She said nothing as he got into bed, but he quickly felt her hands moving across his chest and stomach and down to his penis. He lay on his back, doing nothing as she stroked him, and then moved on top of him. She was the aggressor, the manipulator of every move, and he was enjoying her sense of domination. She seemed so different from his wife and other women—she did not seek comfort in words, or try to embrace him, or kiss him, or ask to be kissed. It was as if she wanted him in a purely physical way, free from emotional distractions, and soon she had straddled him and had inserted him in her; and for several moments she
moved up and down with her eyes closed until, her grip tightening on his hips, she sighed softly, and stopped.

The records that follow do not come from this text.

/-- A fill that ends well puts the line, as DRAM holds it, clean, into a way that holds none, and serves the read that missed (R167,
R168). -/
def phcFillDone : Prop :=
  ∀ (s : State) (line seg w : Nat) (data : BitVec 512) (r : UnitRead) (q : LineReq) (f : PhcFill), s.phc.st = 2 → s.phc.fills = [f] →
    f.line = line → f.waiting = [q] → q.write = false → q.line = line → s.phc.held = [] → effective s line r = .clean →
    findWay s line = none → s.phc.evict.length < 16 → w < phcWays s → wayOk s w = true →
    nget s.phc.lines (slotKey (phcSet s line) w) = none →
    Completes (.phcFillDone line data r [] none seg) s fun t => lineAt t line = some { line, dirty := false, data := dramLine s line } ∧
      t.phc.fills = [] ∧ OnlyChanges [.phc, .mem] s t

/-- A fill that meets an uncorrectable unit allocates nothing, and every request that waited for it is told so (R167, R302). -/
def phcFillFails : Prop :=
  ∀ (s : State) (line seg : Nat) (data : BitVec 512) (r : UnitRead) (f : PhcFill), s.phc.st = 2 → s.phc.fills = [f] → f.line = line →
    s.phc.held = [] → effective s line r = .ue → s.phc.evict.length < 16 →
    Completes (.phcFillDone line data r [] none seg) s fun t => t.phc.lines = s.phc.lines ∧ t.phc.fills = [] ∧
      t.phc.reports = f.waiting.map (fun q => (q, .ue)) ∧ bitOf (rd t (drc 0x2C)) 0 = true

/-- A write-back that DRAM has taken: the bytes it carried are in DRAM, and no other byte changes (R169, R170). -/
def phcWritebackAck : Prop :=
  ∀ (s : State) (line : Nat) (e : PhcEvict), memWf 0 s.dram = true → (s.phc.evict.find? fun x => x.line == line) = some e →
    e.touched = false → e.redirty = false →
    Completes (.phcWritebackAck line) s fun t => LineStored s t line e.wb ∧ (∀ x ∈ t.phc.evict, x.line ≠ line) ∧
      OnlyChanges [.phc, .dram, .mem] s t

/-- The error window ends: the counts of all ways are 0 (R176). -/
def phcErrWindowEnd : Prop :=
  ∀ (s : State), 1048576 ≤ s.phc.accesses →
    Completes .phcErrWindowEnd s fun t => t.phc = { s.phc with accesses := 0 } ∧ (∀ k, k < 4 → rd t (Reg.phcWayErr k) = 0) ∧
      (∀ a, (∀ k, k < 4 → a ≠ Reg.phcWayErr k) → rd t a = rd s a) ∧ OnlyChanges [.phc, .regs] s t

/-- A way is disabled: no line is left in it, its bit is set, and source 51 is raised (R176). -/
def phcWayDisableDone : Prop :=
  ∀ (s : State) (way set : Nat), s.phc.disabling = some (way, set) → way < 16 → s.chip.held = false →
    Completes (.phcWayDisableDone way set) s fun t => (∀ x ∈ t.phc.lines, x.1 % 16 ≠ way) ∧ t.phc.disabling = none ∧
      wayOff t way = true ∧ raised t 51 = true

/-- Invalidation ends: no line is valid, and the cache is ENABLED where EN is 1 (R171, R172). -/
def phcInvalidationDone : Prop :=
  ∀ (s : State), s.phc.st = 1 → s.phc.held = [] → s.phc.drainPs4 = false →
    Completes .phcInvalidationDone s fun t => t.phc.lines = [] ∧ t.phc.st = (if enabled s .phc then 2 else 0) ∧
      active t .phc = enabled s .phc ∧ OnlyChanges [.phc, .regs] s t

/-- The drain ends: its one dirty line is in DRAM, no line is valid, and source 50 is raised (R172). -/
def phcDrainDone : Prop :=
  ∀ (s : State) (k : Nat) (x : PhcLine), s.phc.st = 3 → s.phc.lines = [(k, x)] → x.dirty = true → s.phc.evict = [] →
    memWf 0 s.dram = true → s.pwr.transit = false → s.chip.held = false →
    Completes .phcDrainDone s fun t => LineStored s t x.line x.data ∧ t.phc.lines = [] ∧ raised t 50 = true ∧
      (enabled s .phc = false → t.phc.st = 0)

/-- A range operation with work to do starts its engine over the lines of [BASE, BASE + LEN) (R173). -/
def RangeStarts (s t : State) (op : Nat) : Prop :=
  t.phc.rng = some { lo := rdField s Reg.phcRngBase 35 6, hi := rdField s Reg.phcRngBase 35 6 + (rdField s Reg.phcRngLen 36 0 + 63) / 64, op }
    ∧ bitOf (rd t (Reg.sts .phc)) 18 = true ∧ OnlyChanges [.phc, .regs] s t

/-- Its trigger is obeyed: a core's write, no range operation running, the cache ENABLED and LEN not 0. -/
def RangeReady (s : State) (i : Initiator) : Prop :=
  coreAccess s i .phc 0 = true ∧ s.phc.rng = none ∧ s.phc.st = 2 ∧ rdField s Reg.phcRngLen 36 0 ≠ 0

/-- Range Clean starts (R173). -/
def phcRangeClean : Prop :=
  ∀ (s : State) (i : Initiator) (v : Word), RangeReady s i → Completes (.phcRangeClean i v) s fun t => RangeStarts s t 1

/-- Range Invalidate starts (R173). -/
def phcRangeInvalidate : Prop :=
  ∀ (s : State) (i : Initiator) (v : Word), RangeReady s i → Completes (.phcRangeInvalidate i v) s fun t => RangeStarts s t 2

/-- Range Clean and Invalidate starts (R173). -/
def phcRangeCleanInvalidate : Prop :=
  ∀ (s : State) (i : Initiator) (v : Word), RangeReady s i → Completes (.phcRangeCleanInvalidate i v) s fun t => RangeStarts s t 3

/-- A range operation over one line ends: Clean writes a dirty line to DRAM and leaves it clean; Invalidate drops it without
writing it (R173). -/
def phcRangeDone : Prop :=
  ∀ (s : State) (r : PhcRange) (w : Nat) (x : PhcLine), s.phc.rng = some r → r.seen = [] → r.wb = 0 → r.inv = 0 → s.phc.evict = [] →
    w < phcWays s → s.phc.lines = [(slotKey (phcSet s x.line) w, x)] →
    r.lo ≤ x.line → x.line < r.hi → x.dirty = true → memWf 0 s.dram = true → s.chip.held = false →
    (r.op = 1 → Completes .phcRangeDone s fun t => LineStored s t x.line x.data ∧ t.phc.lines = [(slotKey (phcSet s x.line) w, { x with dirty := false })] ∧
      rd t Reg.phcRngWb = 1 ∧ raised t 49 = true) ∧
    (r.op = 2 → Completes .phcRangeDone s fun t => t.dram = s.dram ∧ t.phc.lines = [] ∧ rd t Reg.phcRngInv = 1 ∧ raised t 49 = true) ∧
    (r.op = 3 → Completes .phcRangeDone s fun t => LineStored s t x.line x.data ∧ t.phc.lines = [] ∧ rd t Reg.phcRngWb = 1 ∧
      rd t Reg.phcRngInv = 1)

/-- A set and way operation on a dirty line (R175): the trigger is obeyed in the state ENABLED; here no range operation runs. -/
def SwopReady (s : State) (i : Initiator) (way set : Nat) (x : PhcLine) : Prop :=
  coreAccess s i .phc 0 = true ∧ s.phc.st = 2 ∧ s.phc.rng = none ∧ way < phcWays s ∧ set < phcSets s ∧ wayOff s way = false ∧
    nget s.phc.lines (slotKey set way) = some x ∧ x.dirty = true ∧ memWf 0 s.dram = true ∧ nsorted none s.phc.lines = true

/-- Clean by set and way: the line is in DRAM and stays, clean (R175). -/
def phcSwopClean : Prop :=
  ∀ (s : State) (i : Initiator) (way set : Nat) (x : PhcLine), SwopReady s i way set x →
    Completes (.phcSwopClean i way set) s fun t => LineStored s t x.line x.data ∧
      nget t.phc.lines (slotKey set way) = some { x with dirty := false } ∧ OnlyChanges [.phc, .dram, .mem] s t

/-- Invalidate by set and way drops the line unwritten (R175). -/
def phcSwopInvalidate : Prop :=
  ∀ (s : State) (i : Initiator) (way set : Nat) (x : PhcLine), SwopReady s i way set x →
    Completes (.phcSwopInvalidate i way set) s fun t => t.dram = s.dram ∧ nget t.phc.lines (slotKey set way) = none ∧
      OnlyChanges [.phc] s t

/-- Clean and Invalidate by set and way writes and drops it (R175). -/
def phcSwopCleanInvalidate : Prop :=
  ∀ (s : State) (i : Initiator) (way set : Nat) (x : PhcLine), SwopReady s i way set x →
    Completes (.phcSwopCleanInvalidate i way set) s fun t => LineStored s t x.line x.data ∧
      nget t.phc.lines (slotKey set way) = none ∧ OnlyChanges [.phc, .dram, .mem] s t

/-- At most 64 fills are outstanding: a miss beyond them waits, and no fill is added (R167). -/
def phcFillsBounded : Prop :=
  ∀ (s : State) (r : LineReq), s.phc.fills.length ≤ 64 → (phcRequest s r).phc.fills.length ≤ 64 ∧
    (s.phc.st = 2 → s.phc.rng = none → s.phc.fills.length = 64 → findWay s r.line = none → (∀ e ∈ s.phc.evict, e.line ≠ r.line) →
      (∀ f ∈ s.phc.fills, f.line ≠ r.line) → (phcRequest s r).phc.fills = s.phc.fills ∧ (phcRequest s r).phc.held = s.phc.held ++ [r])

/-- In DRAINING nothing is allocated, and a request of a line in the eviction buffer is served there: DRAM keeps what it holds until
the write-back (R170, R171). -/
def phcDrainingRequest : Prop :=
  ∀ (s : State) (r : LineReq), s.phc.st = 3 → findWay s r.line = none →
    (phcRequest s r).phc.lines = s.phc.lines ∧ (phcRequest s r).phc.fills = s.phc.fills ∧
    ((s.phc.evict.any fun e => e.line == r.line) = true → (phcRequest s r).dram = s.dram) ∧
    ((s.phc.evict.any fun e => e.line == r.line) = false → r.write = false → (phcRequest s r).dram = s.dram)

/-! ## The map engine, reclaim and retirement (R137 to R161, R239 to R255) -/

/-- No superblock is open, no page group and no flash operation is under way: the work that follows a command finds nothing. -/
def Still (s : State) : Prop := s.map.opens = [] ∧ s.map.pgs = [] ∧ s.flash.ops = []

/-- No LUN is retired, of those there are and of those that operations name. -/
def NoneRetired (s : State) : Prop := (∀ c, c < 32 → ∀ p, p < 32 → lunRetired s c p = false) ∧
  ∀ o ∈ s.flash.ops, lunRetired s (lunChn o.2.lun) (lunPos o.2.lun) = false
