theorem phcLookup_frame {r : LineReq} (hz : OnlyChanges F z s) (m2 : Part.clk ∈ F) (m3 : Part.regs ∈ F) (m14 : Part.dram ∈ F) (m15 : Part.phc ∈ F) (m22 : Part.mem ∈ F) : OnlyChanges F z (phcLookup s r) := by
  unfold phcLookup
  repeat' first
    | with_reducible assumption
    | (with_reducible apply phcPass_frame)
    | (with_reducible apply updPhc_frame)
    | (with_reducible apply rangePass_frame)
    | (with_reducible apply phcHit_frame)
    | (with_reducible apply satAdd_frame)
    | (with_reducible apply useWay_frame)
    | (with_reducible apply writeThrough_frame)
    | (with_reducible apply frame_ite)
    | (intro b; refine (fun (_ : OnlyChanges F z b) => ?_) ?_; clear_value b; swap; dsimp only [b]; swap)
    | (intro b; clear_value b)
    | intro b
    | lift_lets
    | split
    | dsimp only

theorem phcRequest_frame {r : LineReq} (hz : OnlyChanges F z s) (m2 : Part.clk ∈ F) (m3 : Part.regs ∈ F) (m14 : Part.dram ∈ F) (m15 : Part.phc ∈ F) (m22 : Part.mem ∈ F) : OnlyChanges F z (phcRequest s r) := by
  unfold phcRequest
  repeat' first
    | with_reducible assumption
    | (with_reducible apply phcLookup_frame)
    | (with_reducible apply updPhc_frame)

theorem writeBack_frame {l : List (Nat × PhcLine)} (hz : OnlyChanges F z s) (m14 : Part.dram ∈ F) (m22 : Part.mem ∈ F) : OnlyChanges F z (writeBack s l) := by
  unfold writeBack
  repeat' first
    | with_reducible assumption
    | (with_reducible apply putDramLine_frame)
    | (with_reducible apply frame_ite)
    | (with_reducible apply frame_ite_fst)
    | (with_reducible refine frame_foldl (fun x b hx => ?_) ?_)
    | (with_reducible refine frame_foldl_fst (fun x b hx => ?_) ?_)
    | split

theorem wayDisable_frame {way : Nat} {set : Nat} (hz : OnlyChanges F z s) (m1 : Part.out ∈ F) (m3 : Part.regs ∈ F) (m4 : Part.portA ∈ F) (m5 : Part.portB ∈ F) (m6 : Part.evr ∈ F) (m14 : Part.dram ∈ F) (m15 : Part.phc ∈ F) (m22 : Part.mem ∈ F) : OnlyChanges F z (wayDisable s way set) := by
  unfold wayDisable
  repeat' first
    | with_reducible assumption
    | (with_reducible apply raise_frame)
    | (with_reducible apply wr_frame)
    | (with_reducible apply wrField_frame)
    | (with_reducible apply writeBack_frame)
    | (with_reducible apply updPhc_frame)
    | (with_reducible apply frame_ite)
    | (with_reducible apply frame_ite_fst)
    | (intro b; refine (fun (_ : OnlyChanges F z b) => ?_) ?_; clear_value b; swap; dsimp only [b]; swap)
    | (intro b; refine (fun (_ : OnlyChanges F z b.1) => ?_) ?_; clear_value b; swap; dsimp only [b]; swap)
    | (intro b; clear_value b)
    | intro b
    | lift_lets
    | split

theorem wayError_frame {way : Nat} {set : Nat} (hz : OnlyChanges F z s) (m1 : Part.out ∈ F) (m3 : Part.regs ∈ F) (m4 : Part.portA ∈ F) (m5 : Part.portB ∈ F) (m6 : Part.evr ∈ F) (m14 : Part.dram ∈ F) (m15 : Part.phc ∈ F) (m22 : Part.mem ∈ F) : OnlyChanges F z (wayError s way set) := by
  unfold wayError
  repeat' first
    | with_reducible assumption
    | (with_reducible apply satAdd_frame)
    | (with_reducible apply wayDisable_frame)
    | (with_reducible apply frame_ite)
    | (intro b; refine (fun (_ : OnlyChanges F z b) => ?_) ?_; clear_value b; swap; dsimp only [b]; swap)
    | (intro b; clear_value b)
    | intro b
    | lift_lets
    | split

“That’s better,” she said.

“Better than an aspirin,” he added, seeing her smile. Then she turned over, indicating that she was ready to satisfy him, and he moved on top of her and he came quickly.

They were in bed together no more than ten minutes. They remained there a while longer, then she got up, put on her glasses, and began to dress. Her figure, Bullaro noted, was voluptuous and mature, and yet so incongruous with her small boyish face and her gamin hairstyle. Sexually she was like a man—the first hit-and-run female he had ever met.

“Tomorrow night,” she said, as she finished dressing with her back to him, looking at herself in the mirror, “you can come to my room.”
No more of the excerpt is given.